***** Extracted entries

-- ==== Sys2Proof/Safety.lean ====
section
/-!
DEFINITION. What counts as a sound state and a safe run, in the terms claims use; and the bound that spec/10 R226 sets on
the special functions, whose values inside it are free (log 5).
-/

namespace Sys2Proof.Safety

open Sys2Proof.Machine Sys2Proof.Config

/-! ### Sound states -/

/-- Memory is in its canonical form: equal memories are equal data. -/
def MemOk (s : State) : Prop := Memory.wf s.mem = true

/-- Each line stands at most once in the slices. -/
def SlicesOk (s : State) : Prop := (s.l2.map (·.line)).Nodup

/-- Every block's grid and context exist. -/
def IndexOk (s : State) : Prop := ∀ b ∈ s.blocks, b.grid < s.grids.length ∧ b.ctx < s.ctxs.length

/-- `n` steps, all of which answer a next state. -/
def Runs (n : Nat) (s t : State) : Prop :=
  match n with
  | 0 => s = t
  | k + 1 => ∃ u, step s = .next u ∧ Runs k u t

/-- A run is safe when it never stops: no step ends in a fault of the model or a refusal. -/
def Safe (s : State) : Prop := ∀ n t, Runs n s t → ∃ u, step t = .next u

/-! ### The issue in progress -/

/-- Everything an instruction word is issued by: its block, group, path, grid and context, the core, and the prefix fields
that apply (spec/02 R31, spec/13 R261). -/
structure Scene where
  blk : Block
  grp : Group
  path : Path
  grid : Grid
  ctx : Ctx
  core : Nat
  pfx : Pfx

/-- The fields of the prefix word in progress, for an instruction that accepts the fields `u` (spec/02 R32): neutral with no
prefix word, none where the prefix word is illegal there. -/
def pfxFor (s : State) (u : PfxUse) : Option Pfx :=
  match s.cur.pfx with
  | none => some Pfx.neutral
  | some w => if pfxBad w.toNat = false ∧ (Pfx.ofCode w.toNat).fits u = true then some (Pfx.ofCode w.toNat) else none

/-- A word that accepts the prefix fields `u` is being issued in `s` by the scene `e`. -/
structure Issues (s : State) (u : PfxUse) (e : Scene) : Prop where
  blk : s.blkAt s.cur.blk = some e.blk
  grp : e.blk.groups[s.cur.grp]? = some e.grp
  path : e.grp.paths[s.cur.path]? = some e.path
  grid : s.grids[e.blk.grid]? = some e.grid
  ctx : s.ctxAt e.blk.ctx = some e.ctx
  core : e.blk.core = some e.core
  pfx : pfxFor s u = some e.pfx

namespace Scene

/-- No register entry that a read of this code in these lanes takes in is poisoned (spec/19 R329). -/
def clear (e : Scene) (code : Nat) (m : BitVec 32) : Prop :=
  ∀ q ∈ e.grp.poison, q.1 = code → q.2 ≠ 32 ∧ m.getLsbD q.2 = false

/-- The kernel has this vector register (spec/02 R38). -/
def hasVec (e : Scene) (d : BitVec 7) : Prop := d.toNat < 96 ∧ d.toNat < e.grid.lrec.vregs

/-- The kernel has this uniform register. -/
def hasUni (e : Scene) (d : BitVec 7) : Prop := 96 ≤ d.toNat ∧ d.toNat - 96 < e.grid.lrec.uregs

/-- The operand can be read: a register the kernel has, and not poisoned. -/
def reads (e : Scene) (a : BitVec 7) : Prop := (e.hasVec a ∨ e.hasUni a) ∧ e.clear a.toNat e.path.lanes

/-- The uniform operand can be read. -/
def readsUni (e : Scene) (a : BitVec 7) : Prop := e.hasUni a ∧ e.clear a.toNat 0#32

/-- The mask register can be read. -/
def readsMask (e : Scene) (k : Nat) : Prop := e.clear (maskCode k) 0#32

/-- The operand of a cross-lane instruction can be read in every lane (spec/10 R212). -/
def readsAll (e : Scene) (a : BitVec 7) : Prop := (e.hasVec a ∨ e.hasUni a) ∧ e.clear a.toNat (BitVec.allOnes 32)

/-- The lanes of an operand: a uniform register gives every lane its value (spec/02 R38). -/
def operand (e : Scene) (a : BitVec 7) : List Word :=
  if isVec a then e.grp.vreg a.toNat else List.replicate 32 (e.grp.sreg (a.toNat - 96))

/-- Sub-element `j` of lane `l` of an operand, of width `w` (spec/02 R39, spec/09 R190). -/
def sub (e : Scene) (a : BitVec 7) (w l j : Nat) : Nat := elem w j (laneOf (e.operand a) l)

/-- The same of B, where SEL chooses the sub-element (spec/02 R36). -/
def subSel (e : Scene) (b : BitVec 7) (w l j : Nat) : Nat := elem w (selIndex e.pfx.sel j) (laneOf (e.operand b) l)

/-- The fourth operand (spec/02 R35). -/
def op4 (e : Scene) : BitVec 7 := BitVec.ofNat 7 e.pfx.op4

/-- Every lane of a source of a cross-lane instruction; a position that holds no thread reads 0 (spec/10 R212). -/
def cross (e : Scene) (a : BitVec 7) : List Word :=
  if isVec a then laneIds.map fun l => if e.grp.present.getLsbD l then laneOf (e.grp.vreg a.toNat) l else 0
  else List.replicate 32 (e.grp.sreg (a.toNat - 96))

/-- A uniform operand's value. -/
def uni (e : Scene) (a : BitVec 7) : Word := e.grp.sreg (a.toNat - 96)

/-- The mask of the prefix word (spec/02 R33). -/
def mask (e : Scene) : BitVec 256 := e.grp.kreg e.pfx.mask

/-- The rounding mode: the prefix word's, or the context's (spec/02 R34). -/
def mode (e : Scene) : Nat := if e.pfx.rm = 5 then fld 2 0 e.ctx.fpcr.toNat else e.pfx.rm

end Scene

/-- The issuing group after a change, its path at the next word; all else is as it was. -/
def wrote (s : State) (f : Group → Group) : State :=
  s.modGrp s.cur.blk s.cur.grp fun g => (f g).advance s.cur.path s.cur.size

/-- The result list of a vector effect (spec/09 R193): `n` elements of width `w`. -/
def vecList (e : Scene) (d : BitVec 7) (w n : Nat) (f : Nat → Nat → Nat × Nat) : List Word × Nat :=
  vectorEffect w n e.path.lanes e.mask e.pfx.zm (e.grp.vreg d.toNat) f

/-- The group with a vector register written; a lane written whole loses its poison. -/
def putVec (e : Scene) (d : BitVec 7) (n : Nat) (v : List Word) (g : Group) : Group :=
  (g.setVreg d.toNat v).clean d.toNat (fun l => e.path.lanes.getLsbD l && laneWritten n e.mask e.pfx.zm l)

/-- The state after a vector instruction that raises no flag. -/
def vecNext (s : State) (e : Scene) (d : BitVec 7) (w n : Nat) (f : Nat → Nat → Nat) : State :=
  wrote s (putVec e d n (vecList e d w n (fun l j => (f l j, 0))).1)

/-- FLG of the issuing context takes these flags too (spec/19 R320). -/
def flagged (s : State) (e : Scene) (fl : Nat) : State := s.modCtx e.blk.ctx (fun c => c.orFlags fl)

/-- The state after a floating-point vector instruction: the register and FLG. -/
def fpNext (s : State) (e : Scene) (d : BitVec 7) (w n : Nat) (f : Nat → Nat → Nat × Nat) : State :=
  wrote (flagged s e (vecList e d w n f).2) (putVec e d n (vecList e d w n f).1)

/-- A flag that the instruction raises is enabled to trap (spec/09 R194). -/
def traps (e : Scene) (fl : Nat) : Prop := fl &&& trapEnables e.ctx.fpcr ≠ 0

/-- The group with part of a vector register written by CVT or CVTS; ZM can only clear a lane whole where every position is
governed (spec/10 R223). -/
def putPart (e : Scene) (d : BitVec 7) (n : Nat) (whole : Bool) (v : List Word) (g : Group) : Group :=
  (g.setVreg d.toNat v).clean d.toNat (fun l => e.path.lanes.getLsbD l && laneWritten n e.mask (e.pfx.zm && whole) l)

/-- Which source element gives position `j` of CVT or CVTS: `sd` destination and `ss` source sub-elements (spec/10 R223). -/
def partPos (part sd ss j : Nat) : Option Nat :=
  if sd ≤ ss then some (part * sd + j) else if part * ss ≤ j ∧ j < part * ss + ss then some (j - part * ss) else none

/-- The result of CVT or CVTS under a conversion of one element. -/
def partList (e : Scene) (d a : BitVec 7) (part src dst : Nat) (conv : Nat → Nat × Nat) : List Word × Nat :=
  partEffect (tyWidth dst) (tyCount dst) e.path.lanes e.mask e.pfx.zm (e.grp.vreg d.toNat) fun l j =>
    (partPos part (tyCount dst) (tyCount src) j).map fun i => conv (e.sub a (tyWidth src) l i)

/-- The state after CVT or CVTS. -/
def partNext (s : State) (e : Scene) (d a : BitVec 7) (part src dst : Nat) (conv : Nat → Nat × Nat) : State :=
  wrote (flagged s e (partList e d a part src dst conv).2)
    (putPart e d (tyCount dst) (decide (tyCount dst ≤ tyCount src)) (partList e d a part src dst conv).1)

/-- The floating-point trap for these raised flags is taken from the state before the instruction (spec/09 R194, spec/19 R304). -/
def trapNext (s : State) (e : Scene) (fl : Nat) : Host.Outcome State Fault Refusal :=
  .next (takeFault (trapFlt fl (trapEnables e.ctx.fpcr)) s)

**********
***** Extracted entries

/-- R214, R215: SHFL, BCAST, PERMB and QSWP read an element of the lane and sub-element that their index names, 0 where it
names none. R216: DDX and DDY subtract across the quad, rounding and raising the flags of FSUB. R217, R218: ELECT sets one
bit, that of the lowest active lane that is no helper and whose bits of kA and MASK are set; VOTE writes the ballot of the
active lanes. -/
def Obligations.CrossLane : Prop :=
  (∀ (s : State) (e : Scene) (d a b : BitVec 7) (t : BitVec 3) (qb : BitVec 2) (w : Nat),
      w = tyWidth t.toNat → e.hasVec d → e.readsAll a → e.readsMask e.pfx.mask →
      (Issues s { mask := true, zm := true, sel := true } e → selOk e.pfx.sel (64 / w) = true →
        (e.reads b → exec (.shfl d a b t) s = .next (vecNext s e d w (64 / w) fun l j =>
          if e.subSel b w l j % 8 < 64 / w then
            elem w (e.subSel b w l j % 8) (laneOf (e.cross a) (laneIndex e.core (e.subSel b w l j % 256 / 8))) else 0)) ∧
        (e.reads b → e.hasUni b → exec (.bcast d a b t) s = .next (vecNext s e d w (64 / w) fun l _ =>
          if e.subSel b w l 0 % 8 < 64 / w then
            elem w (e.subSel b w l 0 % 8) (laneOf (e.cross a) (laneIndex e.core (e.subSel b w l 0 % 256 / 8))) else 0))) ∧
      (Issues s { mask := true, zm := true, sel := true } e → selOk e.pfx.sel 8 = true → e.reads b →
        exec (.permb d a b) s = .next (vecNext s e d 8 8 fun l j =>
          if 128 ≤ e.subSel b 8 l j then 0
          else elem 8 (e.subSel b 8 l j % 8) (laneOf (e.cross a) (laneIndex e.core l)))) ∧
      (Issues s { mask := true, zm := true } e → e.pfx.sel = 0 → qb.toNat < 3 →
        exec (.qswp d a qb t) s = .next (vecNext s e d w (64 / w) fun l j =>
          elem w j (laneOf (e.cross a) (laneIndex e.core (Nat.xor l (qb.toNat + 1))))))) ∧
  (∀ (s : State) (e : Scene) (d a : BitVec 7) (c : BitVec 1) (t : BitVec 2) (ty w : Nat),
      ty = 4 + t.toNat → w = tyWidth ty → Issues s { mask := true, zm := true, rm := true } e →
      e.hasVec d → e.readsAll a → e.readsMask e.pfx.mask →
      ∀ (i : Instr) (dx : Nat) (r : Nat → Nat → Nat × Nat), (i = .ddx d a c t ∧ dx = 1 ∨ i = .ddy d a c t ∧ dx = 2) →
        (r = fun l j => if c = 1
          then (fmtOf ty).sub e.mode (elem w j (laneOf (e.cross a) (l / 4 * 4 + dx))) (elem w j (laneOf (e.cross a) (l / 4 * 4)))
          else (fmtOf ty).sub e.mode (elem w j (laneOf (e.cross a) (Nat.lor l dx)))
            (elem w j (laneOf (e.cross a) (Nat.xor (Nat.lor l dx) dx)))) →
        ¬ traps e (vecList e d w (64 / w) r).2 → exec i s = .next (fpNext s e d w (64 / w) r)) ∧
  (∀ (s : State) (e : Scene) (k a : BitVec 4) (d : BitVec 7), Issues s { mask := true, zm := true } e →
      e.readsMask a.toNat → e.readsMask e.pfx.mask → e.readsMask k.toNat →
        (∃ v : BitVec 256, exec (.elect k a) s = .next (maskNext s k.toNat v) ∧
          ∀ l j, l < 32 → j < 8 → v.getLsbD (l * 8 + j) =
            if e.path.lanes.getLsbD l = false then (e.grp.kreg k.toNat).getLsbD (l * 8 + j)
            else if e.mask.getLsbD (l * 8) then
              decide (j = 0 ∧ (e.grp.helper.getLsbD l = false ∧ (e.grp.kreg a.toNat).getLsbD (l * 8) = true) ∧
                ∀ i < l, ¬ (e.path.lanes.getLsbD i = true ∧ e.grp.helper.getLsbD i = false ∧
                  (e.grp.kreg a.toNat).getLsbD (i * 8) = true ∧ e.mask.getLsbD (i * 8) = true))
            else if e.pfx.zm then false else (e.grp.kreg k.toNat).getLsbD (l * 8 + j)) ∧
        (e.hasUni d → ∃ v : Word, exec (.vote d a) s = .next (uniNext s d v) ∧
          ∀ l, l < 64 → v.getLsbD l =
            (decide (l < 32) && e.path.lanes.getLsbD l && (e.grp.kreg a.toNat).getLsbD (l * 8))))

**********
***** Extracted entries

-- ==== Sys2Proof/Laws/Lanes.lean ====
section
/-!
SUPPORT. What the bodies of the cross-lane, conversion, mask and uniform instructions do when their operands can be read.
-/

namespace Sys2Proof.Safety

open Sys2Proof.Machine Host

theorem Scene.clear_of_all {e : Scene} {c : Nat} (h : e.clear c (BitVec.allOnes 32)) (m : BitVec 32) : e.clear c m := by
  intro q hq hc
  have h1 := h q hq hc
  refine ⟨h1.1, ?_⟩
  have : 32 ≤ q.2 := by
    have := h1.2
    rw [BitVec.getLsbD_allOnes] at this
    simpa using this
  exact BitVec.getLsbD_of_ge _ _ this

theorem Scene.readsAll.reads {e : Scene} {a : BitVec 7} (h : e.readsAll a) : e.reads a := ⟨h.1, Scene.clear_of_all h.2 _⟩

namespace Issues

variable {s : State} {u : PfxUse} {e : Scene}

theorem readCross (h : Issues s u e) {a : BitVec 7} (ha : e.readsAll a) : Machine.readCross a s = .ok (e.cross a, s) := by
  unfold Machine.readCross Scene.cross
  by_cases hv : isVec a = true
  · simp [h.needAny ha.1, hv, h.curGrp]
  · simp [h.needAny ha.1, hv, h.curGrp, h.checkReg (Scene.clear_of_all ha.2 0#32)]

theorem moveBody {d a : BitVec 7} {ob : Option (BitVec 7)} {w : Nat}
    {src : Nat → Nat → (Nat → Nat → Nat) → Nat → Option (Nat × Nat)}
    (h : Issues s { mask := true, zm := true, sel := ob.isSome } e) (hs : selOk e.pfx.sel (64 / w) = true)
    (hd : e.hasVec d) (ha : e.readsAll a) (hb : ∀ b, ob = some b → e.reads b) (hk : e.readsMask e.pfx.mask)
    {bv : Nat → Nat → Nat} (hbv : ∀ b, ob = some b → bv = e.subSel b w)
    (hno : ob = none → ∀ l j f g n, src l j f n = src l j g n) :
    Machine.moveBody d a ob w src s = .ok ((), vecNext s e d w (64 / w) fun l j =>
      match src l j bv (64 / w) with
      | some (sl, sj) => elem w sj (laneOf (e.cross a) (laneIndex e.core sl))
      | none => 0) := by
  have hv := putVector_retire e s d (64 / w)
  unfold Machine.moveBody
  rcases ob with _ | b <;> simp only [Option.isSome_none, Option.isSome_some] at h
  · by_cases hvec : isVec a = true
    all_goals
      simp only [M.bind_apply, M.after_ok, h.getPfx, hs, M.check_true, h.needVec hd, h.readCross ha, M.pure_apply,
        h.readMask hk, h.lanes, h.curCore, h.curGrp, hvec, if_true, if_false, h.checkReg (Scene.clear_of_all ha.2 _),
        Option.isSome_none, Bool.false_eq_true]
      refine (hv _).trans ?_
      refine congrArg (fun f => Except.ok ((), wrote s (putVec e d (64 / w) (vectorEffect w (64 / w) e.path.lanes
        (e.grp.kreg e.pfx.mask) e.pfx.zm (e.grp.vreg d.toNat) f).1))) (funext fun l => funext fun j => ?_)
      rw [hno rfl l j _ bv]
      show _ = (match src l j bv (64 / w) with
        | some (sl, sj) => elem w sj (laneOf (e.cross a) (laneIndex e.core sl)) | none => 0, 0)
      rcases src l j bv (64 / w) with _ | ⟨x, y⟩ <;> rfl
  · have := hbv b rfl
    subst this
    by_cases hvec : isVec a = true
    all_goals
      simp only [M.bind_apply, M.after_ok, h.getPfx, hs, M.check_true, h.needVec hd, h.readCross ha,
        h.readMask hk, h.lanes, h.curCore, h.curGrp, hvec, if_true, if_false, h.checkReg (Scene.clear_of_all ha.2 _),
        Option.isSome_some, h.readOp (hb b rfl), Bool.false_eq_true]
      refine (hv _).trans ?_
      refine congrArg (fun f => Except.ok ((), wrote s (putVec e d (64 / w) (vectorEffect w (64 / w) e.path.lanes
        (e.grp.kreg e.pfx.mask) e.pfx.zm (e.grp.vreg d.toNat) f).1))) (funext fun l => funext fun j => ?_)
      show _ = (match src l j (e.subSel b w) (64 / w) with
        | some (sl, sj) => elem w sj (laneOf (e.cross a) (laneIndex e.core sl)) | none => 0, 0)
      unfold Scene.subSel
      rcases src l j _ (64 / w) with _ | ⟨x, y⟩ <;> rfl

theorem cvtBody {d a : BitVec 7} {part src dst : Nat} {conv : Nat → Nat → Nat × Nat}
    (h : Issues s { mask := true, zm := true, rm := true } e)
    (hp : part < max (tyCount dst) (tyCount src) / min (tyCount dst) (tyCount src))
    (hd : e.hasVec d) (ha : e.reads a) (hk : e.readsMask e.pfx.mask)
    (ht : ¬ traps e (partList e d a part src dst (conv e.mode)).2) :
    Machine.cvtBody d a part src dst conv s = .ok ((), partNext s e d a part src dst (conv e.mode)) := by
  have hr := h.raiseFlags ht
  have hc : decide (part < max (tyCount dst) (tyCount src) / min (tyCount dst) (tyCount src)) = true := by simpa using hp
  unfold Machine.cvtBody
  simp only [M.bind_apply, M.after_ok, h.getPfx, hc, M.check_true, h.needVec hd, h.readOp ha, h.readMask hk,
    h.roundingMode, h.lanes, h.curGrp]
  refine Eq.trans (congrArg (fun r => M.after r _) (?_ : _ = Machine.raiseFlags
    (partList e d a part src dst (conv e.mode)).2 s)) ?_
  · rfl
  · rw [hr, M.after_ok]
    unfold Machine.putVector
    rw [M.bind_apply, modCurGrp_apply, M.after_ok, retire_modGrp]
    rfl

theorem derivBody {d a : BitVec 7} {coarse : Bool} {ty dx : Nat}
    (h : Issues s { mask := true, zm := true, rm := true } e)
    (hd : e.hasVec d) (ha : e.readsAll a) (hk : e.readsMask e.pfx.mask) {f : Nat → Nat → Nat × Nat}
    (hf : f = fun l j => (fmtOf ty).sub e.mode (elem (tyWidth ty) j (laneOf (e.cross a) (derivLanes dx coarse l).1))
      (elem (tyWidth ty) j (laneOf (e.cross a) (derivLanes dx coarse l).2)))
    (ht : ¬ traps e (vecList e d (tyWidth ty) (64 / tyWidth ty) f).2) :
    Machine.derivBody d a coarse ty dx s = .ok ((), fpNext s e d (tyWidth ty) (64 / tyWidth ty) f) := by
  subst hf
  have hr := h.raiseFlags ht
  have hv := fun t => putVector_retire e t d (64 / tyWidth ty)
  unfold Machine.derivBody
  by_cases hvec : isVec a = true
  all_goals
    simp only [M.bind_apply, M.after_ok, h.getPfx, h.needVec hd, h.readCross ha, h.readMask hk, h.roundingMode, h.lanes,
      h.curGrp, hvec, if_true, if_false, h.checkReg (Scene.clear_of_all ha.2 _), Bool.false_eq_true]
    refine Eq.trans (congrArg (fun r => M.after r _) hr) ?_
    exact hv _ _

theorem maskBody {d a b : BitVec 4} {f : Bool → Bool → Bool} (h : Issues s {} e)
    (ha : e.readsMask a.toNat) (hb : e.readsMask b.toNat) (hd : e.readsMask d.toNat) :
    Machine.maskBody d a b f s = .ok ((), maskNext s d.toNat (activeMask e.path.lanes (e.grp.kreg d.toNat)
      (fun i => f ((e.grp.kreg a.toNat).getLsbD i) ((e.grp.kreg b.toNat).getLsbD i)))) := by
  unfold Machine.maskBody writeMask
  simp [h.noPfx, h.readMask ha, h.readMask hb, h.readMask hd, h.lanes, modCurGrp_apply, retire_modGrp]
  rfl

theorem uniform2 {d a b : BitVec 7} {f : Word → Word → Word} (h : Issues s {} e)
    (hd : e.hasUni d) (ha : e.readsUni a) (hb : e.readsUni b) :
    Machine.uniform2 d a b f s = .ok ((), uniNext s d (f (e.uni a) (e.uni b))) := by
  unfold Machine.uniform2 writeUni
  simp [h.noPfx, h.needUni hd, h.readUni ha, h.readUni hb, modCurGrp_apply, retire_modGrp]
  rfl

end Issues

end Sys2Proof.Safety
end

**********

◆ **Work item**
Copy out, word for word, the part of the entries above that begins at the line with "(64 / w) = true)" and ends at the line with "(hno : ob = none", including both.

◆ **Result of this exercise**
    (h : Issues s { mask := true, zm := true, sel := ob.isSome } e) (hs : selOk e.pfx.sel (64 / w) = true)
    (hd : e.hasVec d) (ha : e.readsAll a) (hb : ∀ b, ob = some b → e.reads b) (hk : e.readsMask e.pfx.mask)
    {bv : Nat → Nat → Nat} (hbv : ∀ b, ob = some b → bv = e.subSel b w)
    (hno : ob = none → ∀ l j f g n, src l j f n = src l j g n) :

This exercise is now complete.